Exercise requirements
Within the records, which lines hold the string "goes"? Report each one by copying it.

Source data

-- ==== Sys2Proof/Config.lean ====
section
/-! DEFINITION. What an implementation fixes and the manual does not: the free values. Each is a constant with no body,
so that no proof can see what it is; a meaning applies it to the counter `free` of the state, which then advances, or
to the operands it depends on. -/

set_option Elab.async false

namespace Sys2Proof.Config

/-- The dither sample of a phase-detector cycle: 0, 1 or 2 modulo 3 stands for -1, 0, +1 LSB (02, R39: the polynomial of
the LFSR is not given). -/
opaque freeDither : Nat → Nat

/-- Whether round(a / b) goes up when a / b lies exactly half way (the manual names no rule for ties). -/
opaque tieUp : Nat → Nat → Bool

/-- Whether the averager's mean of a sum over a count is rounded up where it is no whole unit (03, R93). -/
opaque meanUp : Int → Nat → Bool

/-- The syndrome of an error pattern of a stored code word (06, R162: the code's matrix is not given). -/
opaque eccSyndrome : Nat → BitVec 10

/-- What an error pattern of three or more bits is taken for (06, R162), modulo 3: 0 a double-bit error, 1 a single-bit
error that is corrected wrongly, 2 clean. -/
opaque eccMany : Nat → Nat

/-- The data bit that a wrong correction of an error pattern flips (06, R162). -/
opaque eccFlip : Nat → BitVec 8

/-- What a field shows of a result too large for its format, where the manual states none: applied to the exact
value. -/
opaque outOfRange : Nat → Nat

/-- The address after the last word of the microcode ROM (8,191) or of the patch RAM (8,703), modulo 8,704 (03, R102). -/
opaque microWrap : Nat → Nat

/-- The control code of a bank DLL after its delay line was scaled (04, R114, R117: the code's value is not calibrated): applied
to the state's counter, the code before, the word before and after. -/
opaque dllScale : Nat → Nat → Nat → Nat → BitVec 16

/-- The interpolator code of an edge that a change of a receiver's settings makes (08, R226 to R228): applied to the state's
counter. -/
opaque switchCode : Nat → BitVec 14

/-- A value that the manual leaves open where the machine goes on: applied to the state's counter and to which of the
values of one command it is. -/
opaque freeNat : Nat → Nat → Nat

/-- The 15 payload bytes of the items that carry a message (11, R332: internal to firmware), by the number of the item. -/
opaque itemWord : LinkItem → Nat → BitVec 120

end Sys2Proof.Config
end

Completed exercise
/-- Whether round(a / b) goes up when a / b lies exactly half way (the manual names no rule for ties). -/
/-- A value that the manual leaves open where the machine goes on: applied to the state's counter and to which of the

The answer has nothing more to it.